Сколько он ни читал и ни думал, всегда у него внутри оставалось

какое-то порожнее место -- та пустота, сквозь которую тревожным

ветром проходит неописанный и нерассказанный мир. В семнадцать

лет Дванов еще не имел брони над сердцем -- ни веры в бога, ни

другого умственного покоя; он не давал чужого имени

открывающейся перед ним безымянной жизни. Однако он не хотел,

чтобы мир оставался ненареченным, -- он только ожидал услышать

его собственное имя из его же уст, вместо нарочно выдуманных

прозваний.

Однажды он сидел ночью в обычной тоске. Его не закрытое

верой сердце мучилось в нем и желало себе утешения. Дванов

опустил голову и представил внутри своего тела пустоту, куда

непрестанно, ежедневно входит, а потом выходит жизнь, не

задерживаясь, не усиливаясь, ровная, как отдаленный гул, в

котором невозможно разобрать слов песни.

Саша почувствовал холод в себе, как от настоящего ветра,

дующегося в просторную тьму позади него, а впереди, откуда

рождался ветер, было что-то прозрачное, легкое и огромное --

горы живого воздуха, который нужно превратить в свое дыхание и

сердцебиение. От этого предчувствия заранее захватывало грудь,

и пустота внутри тела еще более разжималась, готовая к захвату

будущей жизни.

-- Вот это -- я! -- громко сказал Александр.

-- Кто -- ты? -- спросил неспавший Захар Павлович.
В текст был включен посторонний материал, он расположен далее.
-- ==== Sys2Proof/Tests/Slice0.lean ====
section
/-!
SUPPORT. The model's own tests: ill-formed terms that WellFormed refuses, words written out from the spec's encodings, one
step at a time on the vectors of spec/95_test_vectors.md, and for every statement with hypotheses a state that meets them.
-/

namespace Sys2Proof.Tests

open Sys2Proof.Machine

/-! ## Helpers -/

/-- The next state of an outcome, if it has one. -/
def nextOf (o : Host.Outcome State Fault Refusal) : Option State :=
  match o with
  | .next s => some s
  | .fault _ | .refused _ => none

/-- The fault of an outcome, if it has one. -/
def faultOf (o : Host.Outcome State Fault Refusal) : Option Fault :=
  match o with
  | .fault f => some f
  | .next _ | .refused _ => none

/-- The state after reset with `A` to `D` and the program counter set. -/
def small (a b c d pc : Word) : State := { State.reset with regs := ⟨a, b, c, d, 0, 0, 0, 0⟩, pc := pc }

/-- The interpreter and the gate backend with the empty ROM. -/
def interpreter : Realisation := ⟨.interpreter, []⟩
def gates : Realisation := ⟨.gates, []⟩

/-- One step from a state with a word placed at its program counter. -/
def stepWord (w : Nat) (s : State) : Option State := nextOf (step (s.withFetchWord 16 w))

/-- One ALU word on `A` and `B`: what it leaves in `P` and the flags. -/
def aluRun (w a b : Word) : Option (Word × Flags) :=
  (stepWord w.toNat (small a b 0 0 0)).map (fun t => (t.reg .p, t.flags))

/-! ## WellFormed refuses ill-formed terms -/

/-- A table without XOR. -/
def tableWithoutXor : AluTable := Switch.aluTable.filter (fun row => row.op != .xor)

/-- A table in which AND's row comes after another operation with its code. -/
def tableWithCodeTaken : AluTable := ⟨0#6, .shl⟩ :: Switch.aluTable

theorem test_wellformed_refuses_missing_row : Instr.wellFormedWith tableWithoutXor (.aluXor .p .a .b) = false := by decide
theorem test_wellformed_refuses_taken_code : Instr.wellFormedWith tableWithCodeTaken (.aluAnd .p .a .b) = false := by decide
theorem test_wellformed_accepts_default_table : Instr.wellFormed (.aluXor .q .sp .a) = true := by decide
theorem test_rom_too_long_refused : romWellFormed (List.replicate 65536 0#16) = false := by
  unfold romWellFormed; rw [List.length_replicate]; decide
theorem test_rom_longest_accepted : romWellFormed (List.replicate 65535 0#16) = true := by
  unfold romWellFormed; rw [List.length_replicate]; decide
theorem test_ports_meeting_refused : portsDisjoint [1#16, 2#16] [2#16, 3#16] = false := by decide
theorem test_ports_apart_accepted : portsDisjoint [1#16, 2#16] [3#16, 4#16] = true := by decide

/-! ## Decoding: words written out field by field (30_encoding.md R91 to R105; 43_alu.md R183) -/

theorem test_decode_hlt_nop :
    decode (0b000#3 ++ 0b0000000000000#13) = .ok .hlt ∧ decode (0b001#3 ++ 0b0000000000000#13) = .ok .nop ∧
    decode 0x1FFF#16 = .ok .hlt ∧ decode 0x3FFF#16 = .ok .nop := by decide
theorem test_decode_mov :
    decode (0b010#3 ++ 0b0000#4 ++ 0b001#3 ++ 0b000000#6) = .ok (.mov .b .a) ∧
    decode (0b010#3 ++ 0b0111#4 ++ 0b111#3 ++ 0b111111#6) = .ok (.mov .sp .sp) ∧
    decode (0b010#3 ++ 0b1000#4 ++ 0b111#3 ++ 0b000000#6) = .ok (.movIp .sp) ∧
    decode (0b010#3 ++ 0b1001#4 ++ 0b110#3 ++ 0b000000#6) = .ok (.movFlags .bp) := by decide
theorem test_decode_set :
    decode (0b011#3 ++ 0b0#1 ++ 0b011#3 ++ 0b0#1 ++ 0x08#8) = .ok (.setl .d 0x08#8) ∧
    decode (0b011#3 ++ 0b1#1 ++ 0b111#3 ++ 0b0#1 ++ 0xFF#8) = .ok (.seth .sp 0xFF#8) ∧
    decode 0x6101#16 = .ok (.setl .a 0x01#8) := by decide
theorem test_decode_cmp :
    decode (0b100#3 ++ 0b0#1 ++ 0b010#3 ++ 0b010#3 ++ 0b000000#6) = .ok (.cmpS ⟨false, true, false⟩ .c) ∧
    decode (0b100#3 ++ 0b0#1 ++ 0b100#3 ++ 0b000#3 ++ 0b000000#6) = .ok (.cmpS ⟨true, false, false⟩ .a) ∧
    decode (0b100#3 ++ 0b1#1 ++ 0b011#3 ++ 0b011#3 ++ 0b000000#6) = .ok (.cmpJ ⟨false, true, true⟩ .d) := by decide
theorem test_decode_mem_io :
    decode (0b110#3 ++ 0b0#1 ++ 0b000#3 ++ 0b110#3 ++ 0b000000#6) = .ok (.ld .bp .a) ∧
    decode (0b110#3 ++ 0b1#1 ++ 0b000#3 ++ 0b010#3 ++ 0b000000#6) = .ok (.st .a .c) ∧
    decode (0b111#3 ++ 0b0#1 ++ 0b101#3 ++ 0b001#3 ++ 0b000000#6) = .ok (.ioIn .b .q) ∧
    decode (0b111#3 ++ 0b1#1 ++ 0b010#3 ++ 0b000#3 ++ 0b000000#6) = .ok (.ioOut .c .a) ∧
    decode 0xFFFF#16 = .ok (.ioOut .sp .sp) := by decide
theorem test_decode_alu_first_rows :
    decode (0b101#3 ++ 0b0#1 ++ 0b000#3 ++ 0b001#3 ++ 0b101010#6) = .ok (.aluZero .p .a .b) ∧
    decode (0b101#3 ++ 0b0#1 ++ 0b000#3 ++ 0b001#3 ++ 0b111111#6) = .ok (.aluOne .p .a .b) ∧
    decode (0b101#3 ++ 0b0#1 ++ 0b000#3 ++ 0b001#3 ++ 0b111010#6) = .ok (.aluNegOne .p .a .b) ∧
    decode (0b101#3 ++ 0b0#1 ++ 0b000#3 ++ 0b001#3 ++ 0b001100#6) = .ok (.aluA .p .a .b) ∧
    decode (0b101#3 ++ 0b0#1 ++ 0b000#3 ++ 0b001#3 ++ 0b110000#6) = .ok (.aluB .p .a .b) ∧
    decode (0b101#3 ++ 0b0#1 ++ 0b000#3 ++ 0b001#3 ++ 0b001101#6) = .ok (.aluNotA .p .a .b) ∧
    decode (0b101#3 ++ 0b0#1 ++ 0b000#3 ++ 0b001#3 ++ 0b110001#6) = .ok (.aluNotB .p .a .b) ∧
    decode (0b101#3 ++ 0b0#1 ++ 0b000#3 ++ 0b001#3 ++ 0b001111#6) = .ok (.aluNegA .p .a .b) ∧
    decode (0b101#3 ++ 0b0#1 ++ 0b000#3 ++ 0b001#3 ++ 0b110011#6) = .ok (.aluNegB .p .a .b) ∧
    decode (0b101#3 ++ 0b0#1 ++ 0b000#3 ++ 0b001#3 ++ 0b011111#6) = .ok (.aluAPlus1 .p .a .b) ∧
    decode (0b101#3 ++ 0b0#1 ++ 0b000#3 ++ 0b001#3 ++ 0b110111#6) = .ok (.aluBPlus1 .p .a .b) := by decide
theorem test_decode_alu_last_rows :
    decode (0b101#3 ++ 0b0#1 ++ 0b000#3 ++ 0b001#3 ++ 0b001110#6) = .ok (.aluAMinus1 .p .a .b) ∧
    decode (0b101#3 ++ 0b0#1 ++ 0b000#3 ++ 0b001#3 ++ 0b110010#6) = .ok (.aluBMinus1 .p .a .b) ∧
    decode (0b101#3 ++ 0b0#1 ++ 0b000#3 ++ 0b001#3 ++ 0b000010#6) = .ok (.aluAPlusB .p .a .b) ∧
    decode (0b101#3 ++ 0b0#1 ++ 0b000#3 ++ 0b001#3 ++ 0b010011#6) = .ok (.aluAMinusB .p .a .b) ∧
    decode (0b101#3 ++ 0b0#1 ++ 0b000#3 ++ 0b001#3 ++ 0b000111#6) = .ok (.aluBMinusA .p .a .b) ∧
    decode (0b101#3 ++ 0b0#1 ++ 0b000#3 ++ 0b001#3 ++ 0b000000#6) = .ok (.aluAnd .p .a .b) ∧
    decode (0b101#3 ++ 0b0#1 ++ 0b000#3 ++ 0b001#3 ++ 0b010101#6) = .ok (.aluOr .p .a .b) ∧
    decode (0b101#3 ++ 0b0#1 ++ 0b000#3 ++ 0b001#3 ++ 0b000001#6) = .ok (.aluShl .p .a .b) ∧
    decode (0b101#3 ++ 0b0#1 ++ 0b000#3 ++ 0b001#3 ++ 0b000100#6) = .ok (.aluShr .p .a .b) ∧
    decode (0b101#3 ++ 0b0#1 ++ 0b000#3 ++ 0b001#3 ++ 0b000101#6) = .ok (.aluXor .p .a .b) := by decide
theorem test_decode_alu_to_q :
    decode 0xB4C5#16 = .ok (.aluXor .q .c .d) ∧ decode 0xB90C#16 = .ok (.aluA .q .p .p) ∧
    decode 0xAFFF#16 = .ok (.aluOne .p .sp .sp) := by decide
theorem test_decode_reserved :
    decode 0x5400#16 = .error (.reservedMovSource 10#4) ∧ decode 0x5FC0#16 = .error (.reservedMovSource 15#4) ∧
    decode 0xA003#16 = .error (.reservedAluCode 3#6) ∧ decode 0xBFFE#16 = .error (.reservedAluCode 62#6) := by decide
/-- The canonical words of 95_test_vectors.md section 2.1 and two of its aliases. -/
theorem test_encode_canonical :
    encode (.mov .a .p) = 0x4800#16 ∧ encode (.cmpJ ⟨true, false, true⟩ .d) = 0x9AC0#16 ∧
    encode (.aluAMinusB .p .a .b) = 0xA053#16 ∧ encode (.setl .a 0x01#8) = 0x6001#16 ∧
    encode (.ioOut .c .a) = 0xF400#16 ∧ encode (.seth .sp 0xFF#8) = 0x7EFF#16 := by decide

/-! ## One step of each instruction (95_test_vectors.md sections 2.2 to 2.5) -/

theorem test_hlt_wraps :
    (stepWord 0x0000 (small 0 0 0 0 0xFFFF)).map (fun t => (t.pc, t.halted)) = some (0x0000#16, true) := by decide
theorem test_nop_clears_halted :
    (stepWord 0x2000 { small 0 0 0 0 5 with halted := true }).map (fun t => (t.pc, t.halted)) =
      some (0x0006#16, false) := by decide
theorem test_mov_copies :
    (stepWord 0x4040 (small 0x1234 0xFFFF 0 0 0)).map (fun t => (t.reg .a, t.reg .b)) =
      some (0x1234#16, 0x1234#16) := by decide
theorem test_mov_ip_is_own_address :
    (stepWord 0x50C0 (small 0 0 0 0 0xFFFF)).map (fun t => (t.reg .d, t.pc)) = some (0xFFFF#16, 0x0000#16) := by decide
theorem test_mov_flags_layout :
    (stepWord 0x5380 { small 0 0 0 0 0 with flags := ⟨false, true, true⟩ }).map (fun t => t.reg .bp) =
      some 0x0003#16 ∧
    (stepWord 0x5380 { small 0 0 0 0 0 with flags := ⟨true, false, false⟩ }).map (fun t => t.reg .bp) =
      some 0x0004#16 := by decide
theorem test_setl_keeps_high_byte :
    (stepWord 0x6034 (small 0xABCD 0 0 0 0)).map (fun t => t.reg .a) = some 0xAB34#16 := by decide
theorem test_seth_keeps_low_byte :
    (stepWord 0x7012 (small 0xABCD 0 0 0 0)).map (fun t => t.reg .a) = some 0x12CD#16 := by decide
theorem test_cmp_s_less_after_overflow :
    (stepWord 0x8480 { small 0 0 0 0 0 with flags := ⟨false, false, true⟩ }).map (fun t => t.reg .c) =
      some 0x0001#16 := by decide
theorem test_cmp_s_writes_zero :
    (stepWord 0x82C0 { small 0 0 0 7 0 with flags := ⟨false, false, true⟩ }).map (fun t => t.reg .d) =
      some 0x0000#16 := by decide
theorem test_cmp_j_taken :
    (stepWord 0x9AC0 (small 0 0 0 8 0x000D)).map (fun t => t.pc) = some 0x0008#16 := by decide
theorem test_cmp_j_not_taken :
    (stepWord 0x9AC0 { small 0 0 0 8 0x000D with flags := ⟨false, true, false⟩ }).map (fun t => t.pc) =
      some 0x000E#16 := by decide
theorem test_ld_reads_itself :
    (stepWord 0xC040 (small 0x0010 0 0 0 0x0010)).map (fun t => t.reg .b) = some 0xC040#16 := by decide
theorem test_ld_overwrites_its_address :
    (stepWord 0xC000 { small 0x0020 0 0 0 0 with mem := [(0x20, 0x0001#16)] }).map (fun t => t.reg .a) =
      some 0x0001#16 := by decide
theorem test_st_top_address :
    (stepWord 0xD040 (small 0xFFFF 1 0 0 0)).map (fun t => t.mem) =
      some [(0, 0xD040#16), (0xFFFF, 0x0001#16)] := by decide
theorem test_st_to_its_own_address :
    (stepWord 0xD040 (small 4 0 0 0 4)).map (fun t => (t.mem, t.pc)) = some ([(4, 0x0000#16)], 0x0005#16) := by decide
theorem test_in_reads_input_side :
    (stepWord 0xEA40 { small 0 0 0 0 0 with input := [(0, 0xBEEF#16)] }).map (fun t => t.reg .b) =
      some 0xBEEF#16 := by decide
theorem test_out_writes_output_side_only :
    (stepWord 0xF400 (small 1 0 0 0 0)).map (fun t => (t.out, t.input, t.outTrace)) =
      some ([(0, 0x0001#16)], [], [(0x0000#16, 0x0001#16)]) := by decide

/-! ### The ALU's operations (95_test_vectors.md section 2.4) -/

theorem test_alu_a_plus_b :
    aluRun 0xA042#16 0x7FFF#16 0x0001#16 = some (0x8000#16, ⟨false, true, true⟩) ∧
    aluRun 0xA042#16 0xFFFF#16 0x0001#16 = some (0x0000#16, ⟨true, false, false⟩) ∧
    aluRun 0xA042#16 0x8000#16 0x8000#16 = some (0x0000#16, ⟨true, false, true⟩) := by decide
theorem test_alu_a_minus_b :
    aluRun 0xA053#16 0x8000#16 0x0001#16 = some (0x7FFF#16, ⟨false, false, true⟩) ∧
    aluRun 0xA053#16 0x0003#16 0x0005#16 = some (0xFFFE#16, ⟨false, true, false⟩) ∧
    aluRun 0xA053#16 0x7FFF#16 0xFFFF#16 = some (0x8000#16, ⟨false, true, true⟩) := by decide
theorem test_alu_b_minus_a :
    aluRun 0xA047#16 0x0003#16 0x0005#16 = some (0x0002#16, ⟨false, false, false⟩) ∧
    aluRun 0xA047#16 0x0001#16 0x8000#16 = some (0x7FFF#16, ⟨false, false, true⟩) := by decide
theorem test_alu_neg_a :
    aluRun 0xA04F#16 0x8000#16 0x1111#16 = some (0x8000#16, ⟨false, true, true⟩) ∧
    aluRun 0xA04F#16 0x0001#16 0x1111#16 = some (0xFFFF#16, ⟨false, true, false⟩) := by decide
theorem test_alu_neg_b :
    aluRun 0xA073#16 0x1111#16 0x8000#16 = some (0x8000#16, ⟨false, true, true⟩) ∧
    aluRun 0xA073#16 0x1111#16 0xFFFF#16 = some (0x0001#16, ⟨false, false, false⟩) := by decide
theorem test_alu_a_plus_1 :
    aluRun 0xA05F#16 0x7FFF#16 0x1111#16 = some (0x8000#16, ⟨false, true, true⟩) ∧
    aluRun 0xA05F#16 0xFFFF#16 0x1111#16 = some (0x0000#16, ⟨true, false, false⟩) := by decide
theorem test_alu_b_plus_1 :
    aluRun 0xA077#16 0x1111#16 0x7FFF#16 = some (0x8000#16, ⟨false, true, true⟩) ∧
    aluRun 0xA077#16 0x1111#16 0x00FF#16 = some (0x0100#16, ⟨false, false, false⟩) := by decide
theorem test_alu_a_minus_1 :
    aluRun 0xA04E#16 0x8000#16 0x1111#16 = some (0x7FFF#16, ⟨false, false, true⟩) ∧
    aluRun 0xA04E#16 0x0001#16 0x1111#16 = some (0x0000#16, ⟨true, false, false⟩) := by decide
theorem test_alu_b_minus_1 :
    aluRun 0xA072#16 0x1111#16 0x8000#16 = some (0x7FFF#16, ⟨false, false, true⟩) ∧
    aluRun 0xA072#16 0x1111#16 0x0100#16 = some (0x00FF#16, ⟨false, false, false⟩) := by decide
theorem test_alu_zero :
    aluRun 0xA06A#16 0x1234#16 0xABCD#16 = some (0x0000#16, ⟨true, false, false⟩) := by decide
theorem test_alu_one :
    aluRun 0xA07F#16 0x1234#16 0xABCD#16 = some (0x0001#16, ⟨false, false, false⟩) := by decide
theorem test_alu_neg_one :
    aluRun 0xA07A#16 0x1234#16 0xABCD#16 = some (0xFFFF#16, ⟨false, true, false⟩) := by decide
theorem test_alu_a :
    aluRun 0xA04C#16 0x8001#16 0x1111#16 = some (0x8001#16, ⟨false, true, false⟩) ∧
    aluRun 0xA04C#16 0x0000#16 0xFFFF#16 = some (0x0000#16, ⟨true, false, false⟩) := by decide
theorem test_alu_b :
    aluRun 0xA070#16 0x1111#16 0x0000#16 = some (0x0000#16, ⟨true, false, false⟩) ∧
    aluRun 0xA070#16 0x0000#16 0x7FFF#16 = some (0x7FFF#16, ⟨false, false, false⟩) := by decide
theorem test_alu_not_a :
    aluRun 0xA04D#16 0xFFFF#16 0x1111#16 = some (0x0000#16, ⟨true, false, false⟩) ∧
    aluRun 0xA04D#16 0x00FF#16 0x1111#16 = some (0xFF00#16, ⟨false, true, false⟩) := by decide
theorem test_alu_not_b :
    aluRun 0xA071#16 0x1111#16 0x0F0F#16 = some (0xF0F0#16, ⟨false, true, false⟩) := by decide
theorem test_alu_and :
    aluRun 0xA040#16 0xF0F0#16 0xFF00#16 = some (0xF000#16, ⟨false, true, false⟩) ∧
    aluRun 0xA040#16 0xAAAA#16 0x5555#16 = some (0x0000#16, ⟨true, false, false⟩) := by decide
theorem test_alu_or :
    aluRun 0xA055#16 0xF0F0#16 0x0F0F#16 = some (0xFFFF#16, ⟨false, true, false⟩) ∧
    aluRun 0xA055#16 0x0000#16 0x0000#16 = some (0x0000#16, ⟨true, false, false⟩) := by decide
theorem test_alu_xor :
    aluRun 0xA045#16 0xFFFF#16 0xFFFF#16 = some (0x0000#16, ⟨true, false, false⟩) ∧
    aluRun 0xA045#16 0xF0F0#16 0xFF00#16 = some (0x0FF0#16, ⟨false, false, false⟩) := by decide
theorem test_alu_shl :
    aluRun 0xA041#16 0x8001#16 0x1111#16 = some (0x0002#16, ⟨false, false, false⟩) ∧
    aluRun 0xA041#16 0x4000#16 0x1111#16 = some (0x8000#16, ⟨false, true, false⟩) := by decide
theorem test_alu_shr :
    aluRun 0xA044#16 0x8001#16 0x1111#16 = some (0x4000#16, ⟨false, false, false⟩) ∧
    aluRun 0xA044#16 0xFFFF#16 0x1111#16 = some (0x7FFF#16, ⟨false, false, false⟩) := by decide
/-- The result register may be an operand (same section). -/
theorem test_alu_destination_as_operand :
    (stepWord 0xB942 { State.reset with regs := ⟨0, 0, 0, 0, 3, 4, 0, 0⟩ }).map (fun t => (t.reg .p, t.reg .q)) =
      some (0x0003#16, 0x0007#16) := by decide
Саша сразу смолк, объятый внезапным позором, унесшим всю

радость его открытия. Он думал, что сидит одиноким, а его

слушал Захар Павлович.

Захар Павлович это заметил и уничтожил свой вопрос

равнодушным ответом самому себе:

-- Чтец ты -- и больше ничего... Ложись лучше спать, уже

поздно...

Захар Павлович зевнул и мирно сказал:

-- Не мучайся, Саш, ты и так слабый...

-- И этот в воде из любопытства утонет, -- прошептал для

себя Захар Павлович под одеялом. -- А я на подушке задохнусь.

Одно и то же.

Ночь продолжалась тихо -- из сеней было слышно, как кашляют

сцепщики на станции. Кончался февраль, уже обнажались бровки на

канавах с прошлогодней травой, и на них глядел Саша, словно на

сотворение земли. Он сочувствовал появлению мертвой травы и

рассматривал ее с таким прилежным вниманием, какого не имел по

отношению к себе.

Он до теплокровности мог ощутить чужую отдаленную жизнь, а

самого себя воображал с трудом. О себе он только думал, а

постороннее чувствовал с впечатлительностью личной жизни и не

видел, чтобы у кого-нибудь это было иначе.

Захар Павлович однажды разговорился с Сашей, как равный

человек.

-- Вчера котел взорвался у паровоза серии Ще, -- говорил

Захар Павлович.

Саша это уже знал.

-- Вот тебе и наука, -- огорчался по этому и по какому-то

другому поводу Захар Павлович. -- Паровоз только что с завода

пришел, а заклепки к черту!.. Никто ничего серьезного не знает

-- живое против ума прет...

Саша не понимал разницы между умом и телом и молчал. По

словам Захара Павловича выходило, что ум -- это слабосудная

сила, а машины изобретены сердечной догадкой человека, --

отдельно от ума.

Со станции иногда доносился гул эшелонов. Гремели чайники, и

странными голосами говорили люди, как чужие племена.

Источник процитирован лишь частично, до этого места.